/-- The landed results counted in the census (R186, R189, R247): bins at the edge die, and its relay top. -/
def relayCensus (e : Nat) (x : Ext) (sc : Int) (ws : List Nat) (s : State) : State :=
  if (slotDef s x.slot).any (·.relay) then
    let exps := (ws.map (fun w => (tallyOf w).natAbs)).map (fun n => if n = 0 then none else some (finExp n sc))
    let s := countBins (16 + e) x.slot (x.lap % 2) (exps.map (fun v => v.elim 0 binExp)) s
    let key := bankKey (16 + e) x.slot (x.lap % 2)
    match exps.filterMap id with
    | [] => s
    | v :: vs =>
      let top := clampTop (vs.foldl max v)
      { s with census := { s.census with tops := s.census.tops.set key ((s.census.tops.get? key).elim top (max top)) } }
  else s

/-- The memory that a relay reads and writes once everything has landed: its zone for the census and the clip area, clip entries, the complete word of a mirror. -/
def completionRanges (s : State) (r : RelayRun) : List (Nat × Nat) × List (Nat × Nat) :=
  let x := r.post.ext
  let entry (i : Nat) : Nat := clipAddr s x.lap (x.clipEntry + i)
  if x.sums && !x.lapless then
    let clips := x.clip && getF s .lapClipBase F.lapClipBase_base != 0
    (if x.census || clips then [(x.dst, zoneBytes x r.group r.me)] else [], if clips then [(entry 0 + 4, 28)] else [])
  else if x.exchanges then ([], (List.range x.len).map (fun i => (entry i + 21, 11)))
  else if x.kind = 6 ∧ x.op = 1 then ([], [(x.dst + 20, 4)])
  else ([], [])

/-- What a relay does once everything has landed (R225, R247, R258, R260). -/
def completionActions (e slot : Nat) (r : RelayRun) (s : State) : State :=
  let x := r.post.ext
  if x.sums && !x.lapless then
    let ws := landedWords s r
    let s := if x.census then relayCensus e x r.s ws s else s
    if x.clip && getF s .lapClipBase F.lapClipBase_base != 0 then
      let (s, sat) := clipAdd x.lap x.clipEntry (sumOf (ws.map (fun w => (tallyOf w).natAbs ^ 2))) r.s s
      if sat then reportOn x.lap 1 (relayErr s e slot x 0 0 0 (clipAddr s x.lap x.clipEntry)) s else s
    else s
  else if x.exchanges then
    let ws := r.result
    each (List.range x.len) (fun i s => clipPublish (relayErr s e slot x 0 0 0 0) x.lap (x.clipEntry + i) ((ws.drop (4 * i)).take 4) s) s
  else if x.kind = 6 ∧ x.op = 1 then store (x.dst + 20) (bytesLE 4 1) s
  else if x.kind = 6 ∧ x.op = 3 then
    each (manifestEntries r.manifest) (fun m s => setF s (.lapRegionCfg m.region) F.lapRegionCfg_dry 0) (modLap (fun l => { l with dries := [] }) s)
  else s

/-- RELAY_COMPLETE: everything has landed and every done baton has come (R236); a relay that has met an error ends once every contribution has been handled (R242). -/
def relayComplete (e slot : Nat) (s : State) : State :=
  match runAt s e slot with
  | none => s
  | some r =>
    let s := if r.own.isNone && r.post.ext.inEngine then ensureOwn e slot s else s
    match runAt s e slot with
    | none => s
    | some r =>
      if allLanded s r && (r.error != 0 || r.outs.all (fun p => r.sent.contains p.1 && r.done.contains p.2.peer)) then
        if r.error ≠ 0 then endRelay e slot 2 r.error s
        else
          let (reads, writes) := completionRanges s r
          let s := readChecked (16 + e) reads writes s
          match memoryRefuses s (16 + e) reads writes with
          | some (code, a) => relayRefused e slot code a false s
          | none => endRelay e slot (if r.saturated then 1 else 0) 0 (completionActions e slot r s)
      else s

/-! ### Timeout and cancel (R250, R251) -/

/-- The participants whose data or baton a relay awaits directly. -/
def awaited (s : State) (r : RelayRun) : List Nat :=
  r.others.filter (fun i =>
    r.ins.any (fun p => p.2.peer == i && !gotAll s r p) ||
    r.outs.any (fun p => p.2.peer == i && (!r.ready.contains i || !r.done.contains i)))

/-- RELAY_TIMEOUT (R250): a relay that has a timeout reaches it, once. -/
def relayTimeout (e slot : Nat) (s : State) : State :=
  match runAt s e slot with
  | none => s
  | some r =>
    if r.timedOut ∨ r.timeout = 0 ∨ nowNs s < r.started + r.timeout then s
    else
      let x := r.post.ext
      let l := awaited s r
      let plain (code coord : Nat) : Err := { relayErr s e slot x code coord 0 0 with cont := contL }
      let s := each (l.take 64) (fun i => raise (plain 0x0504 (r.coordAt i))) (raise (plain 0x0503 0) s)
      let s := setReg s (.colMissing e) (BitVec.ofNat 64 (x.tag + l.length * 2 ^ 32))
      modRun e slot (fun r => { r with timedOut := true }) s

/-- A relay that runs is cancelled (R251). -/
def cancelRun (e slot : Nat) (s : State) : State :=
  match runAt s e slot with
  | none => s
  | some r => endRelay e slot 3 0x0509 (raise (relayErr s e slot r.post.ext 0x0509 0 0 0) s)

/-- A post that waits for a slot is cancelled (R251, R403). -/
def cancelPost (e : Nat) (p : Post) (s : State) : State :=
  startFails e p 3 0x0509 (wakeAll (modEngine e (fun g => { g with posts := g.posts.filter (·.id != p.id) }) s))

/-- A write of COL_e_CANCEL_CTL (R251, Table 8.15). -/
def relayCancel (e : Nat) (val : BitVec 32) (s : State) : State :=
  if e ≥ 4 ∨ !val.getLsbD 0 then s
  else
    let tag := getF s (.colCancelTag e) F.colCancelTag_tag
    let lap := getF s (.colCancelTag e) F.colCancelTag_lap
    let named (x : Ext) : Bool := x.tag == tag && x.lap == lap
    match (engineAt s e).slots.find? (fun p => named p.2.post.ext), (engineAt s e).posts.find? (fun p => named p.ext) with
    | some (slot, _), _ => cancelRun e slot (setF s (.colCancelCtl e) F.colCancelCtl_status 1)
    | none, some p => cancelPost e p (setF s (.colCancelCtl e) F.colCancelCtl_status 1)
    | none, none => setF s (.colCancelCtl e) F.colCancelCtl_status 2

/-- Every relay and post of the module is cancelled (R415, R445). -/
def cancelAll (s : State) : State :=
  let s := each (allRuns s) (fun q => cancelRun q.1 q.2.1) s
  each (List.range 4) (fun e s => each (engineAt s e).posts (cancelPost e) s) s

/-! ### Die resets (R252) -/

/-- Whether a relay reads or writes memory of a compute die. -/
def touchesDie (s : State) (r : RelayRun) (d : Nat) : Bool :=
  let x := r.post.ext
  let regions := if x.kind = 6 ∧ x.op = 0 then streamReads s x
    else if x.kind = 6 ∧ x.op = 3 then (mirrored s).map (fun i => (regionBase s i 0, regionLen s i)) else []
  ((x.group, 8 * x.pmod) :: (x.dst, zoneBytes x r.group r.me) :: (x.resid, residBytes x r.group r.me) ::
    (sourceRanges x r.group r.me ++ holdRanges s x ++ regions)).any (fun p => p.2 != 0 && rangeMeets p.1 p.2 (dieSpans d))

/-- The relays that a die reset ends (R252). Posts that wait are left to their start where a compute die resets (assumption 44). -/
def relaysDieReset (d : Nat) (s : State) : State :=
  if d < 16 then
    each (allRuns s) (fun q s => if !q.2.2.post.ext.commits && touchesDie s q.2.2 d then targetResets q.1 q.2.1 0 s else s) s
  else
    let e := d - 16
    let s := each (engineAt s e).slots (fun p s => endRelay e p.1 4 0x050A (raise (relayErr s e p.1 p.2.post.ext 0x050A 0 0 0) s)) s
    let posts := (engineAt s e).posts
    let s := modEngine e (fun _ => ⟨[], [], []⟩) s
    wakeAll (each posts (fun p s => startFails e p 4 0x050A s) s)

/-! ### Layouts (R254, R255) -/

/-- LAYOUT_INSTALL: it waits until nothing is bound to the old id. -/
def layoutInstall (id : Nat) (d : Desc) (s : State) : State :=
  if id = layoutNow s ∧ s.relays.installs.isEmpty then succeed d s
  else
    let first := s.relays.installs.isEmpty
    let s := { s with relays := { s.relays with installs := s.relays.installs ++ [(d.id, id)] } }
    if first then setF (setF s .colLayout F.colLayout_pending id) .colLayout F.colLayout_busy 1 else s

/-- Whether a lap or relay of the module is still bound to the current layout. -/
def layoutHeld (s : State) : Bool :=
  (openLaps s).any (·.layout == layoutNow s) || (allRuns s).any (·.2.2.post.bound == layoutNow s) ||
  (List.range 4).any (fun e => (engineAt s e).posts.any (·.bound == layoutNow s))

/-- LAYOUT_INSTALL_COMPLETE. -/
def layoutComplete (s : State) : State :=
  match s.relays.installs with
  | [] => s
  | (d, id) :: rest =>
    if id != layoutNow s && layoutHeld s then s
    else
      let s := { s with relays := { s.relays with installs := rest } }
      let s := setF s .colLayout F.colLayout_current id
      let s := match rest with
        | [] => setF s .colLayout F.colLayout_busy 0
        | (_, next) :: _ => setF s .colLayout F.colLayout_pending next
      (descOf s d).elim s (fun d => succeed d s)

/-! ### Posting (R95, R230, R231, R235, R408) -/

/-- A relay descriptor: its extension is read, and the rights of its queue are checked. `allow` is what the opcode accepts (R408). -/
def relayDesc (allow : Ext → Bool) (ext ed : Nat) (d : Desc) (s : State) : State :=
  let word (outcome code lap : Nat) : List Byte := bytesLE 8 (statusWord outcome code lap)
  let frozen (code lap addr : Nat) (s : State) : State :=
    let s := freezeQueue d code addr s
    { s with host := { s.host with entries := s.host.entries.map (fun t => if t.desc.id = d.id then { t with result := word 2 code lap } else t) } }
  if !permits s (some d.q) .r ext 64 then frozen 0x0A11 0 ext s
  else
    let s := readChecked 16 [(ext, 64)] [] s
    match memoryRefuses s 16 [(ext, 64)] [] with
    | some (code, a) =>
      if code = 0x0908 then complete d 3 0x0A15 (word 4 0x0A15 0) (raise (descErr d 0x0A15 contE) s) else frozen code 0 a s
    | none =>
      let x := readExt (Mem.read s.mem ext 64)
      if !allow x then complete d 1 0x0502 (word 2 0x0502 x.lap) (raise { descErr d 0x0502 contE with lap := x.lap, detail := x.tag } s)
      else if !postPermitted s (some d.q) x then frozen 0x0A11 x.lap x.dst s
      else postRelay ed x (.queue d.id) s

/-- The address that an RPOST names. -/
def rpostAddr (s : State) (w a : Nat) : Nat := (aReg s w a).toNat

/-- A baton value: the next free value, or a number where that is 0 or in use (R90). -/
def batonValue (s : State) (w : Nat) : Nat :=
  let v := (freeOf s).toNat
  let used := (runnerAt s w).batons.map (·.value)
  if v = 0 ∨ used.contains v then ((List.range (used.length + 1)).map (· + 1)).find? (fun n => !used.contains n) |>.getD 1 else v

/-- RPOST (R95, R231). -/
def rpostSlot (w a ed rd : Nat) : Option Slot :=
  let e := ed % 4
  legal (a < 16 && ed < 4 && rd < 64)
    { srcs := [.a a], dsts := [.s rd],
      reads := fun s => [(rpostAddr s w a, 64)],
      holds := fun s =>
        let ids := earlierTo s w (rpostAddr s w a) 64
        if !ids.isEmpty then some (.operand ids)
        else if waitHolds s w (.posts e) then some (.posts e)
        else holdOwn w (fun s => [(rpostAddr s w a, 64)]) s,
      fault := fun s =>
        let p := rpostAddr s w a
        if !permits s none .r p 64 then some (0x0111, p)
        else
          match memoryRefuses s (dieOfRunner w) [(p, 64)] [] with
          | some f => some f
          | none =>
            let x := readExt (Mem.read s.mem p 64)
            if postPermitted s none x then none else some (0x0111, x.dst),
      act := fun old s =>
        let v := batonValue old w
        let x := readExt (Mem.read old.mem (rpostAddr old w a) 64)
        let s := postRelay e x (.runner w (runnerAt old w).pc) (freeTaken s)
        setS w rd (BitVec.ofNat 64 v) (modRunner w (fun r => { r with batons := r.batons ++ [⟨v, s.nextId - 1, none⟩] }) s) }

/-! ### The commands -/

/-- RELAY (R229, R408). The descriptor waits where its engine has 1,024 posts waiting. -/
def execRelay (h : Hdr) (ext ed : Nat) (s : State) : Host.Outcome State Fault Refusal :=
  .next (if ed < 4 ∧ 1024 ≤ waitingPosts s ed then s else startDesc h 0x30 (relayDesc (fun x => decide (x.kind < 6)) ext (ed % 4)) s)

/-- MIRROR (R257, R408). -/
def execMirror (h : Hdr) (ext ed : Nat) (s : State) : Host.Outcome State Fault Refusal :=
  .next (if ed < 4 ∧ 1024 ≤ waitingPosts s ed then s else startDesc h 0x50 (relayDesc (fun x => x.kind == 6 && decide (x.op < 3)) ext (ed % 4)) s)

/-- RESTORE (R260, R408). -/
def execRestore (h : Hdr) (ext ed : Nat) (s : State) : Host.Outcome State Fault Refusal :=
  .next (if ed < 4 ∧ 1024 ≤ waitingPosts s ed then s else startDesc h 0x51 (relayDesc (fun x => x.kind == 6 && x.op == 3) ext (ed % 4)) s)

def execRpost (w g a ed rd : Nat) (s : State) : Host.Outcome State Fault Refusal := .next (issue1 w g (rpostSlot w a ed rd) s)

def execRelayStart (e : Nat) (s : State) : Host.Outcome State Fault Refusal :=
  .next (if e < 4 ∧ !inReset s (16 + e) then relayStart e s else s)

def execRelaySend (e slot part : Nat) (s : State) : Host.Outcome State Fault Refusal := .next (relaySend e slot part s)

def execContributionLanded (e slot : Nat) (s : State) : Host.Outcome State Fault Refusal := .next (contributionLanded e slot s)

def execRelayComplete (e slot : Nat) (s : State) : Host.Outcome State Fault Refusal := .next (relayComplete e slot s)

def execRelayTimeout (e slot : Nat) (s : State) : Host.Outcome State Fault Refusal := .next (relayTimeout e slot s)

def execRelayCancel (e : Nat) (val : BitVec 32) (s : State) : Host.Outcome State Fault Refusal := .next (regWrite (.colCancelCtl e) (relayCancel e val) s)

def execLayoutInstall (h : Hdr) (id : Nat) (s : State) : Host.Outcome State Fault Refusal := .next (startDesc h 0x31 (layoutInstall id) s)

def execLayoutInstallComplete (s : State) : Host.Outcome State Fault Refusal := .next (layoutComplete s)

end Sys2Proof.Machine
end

**AIM OF THE EXERCISE:** Find out how many lines in the listing contain the string "contains". Give the number alone.

**SOLUTION TO THIS EXERCISE:** 3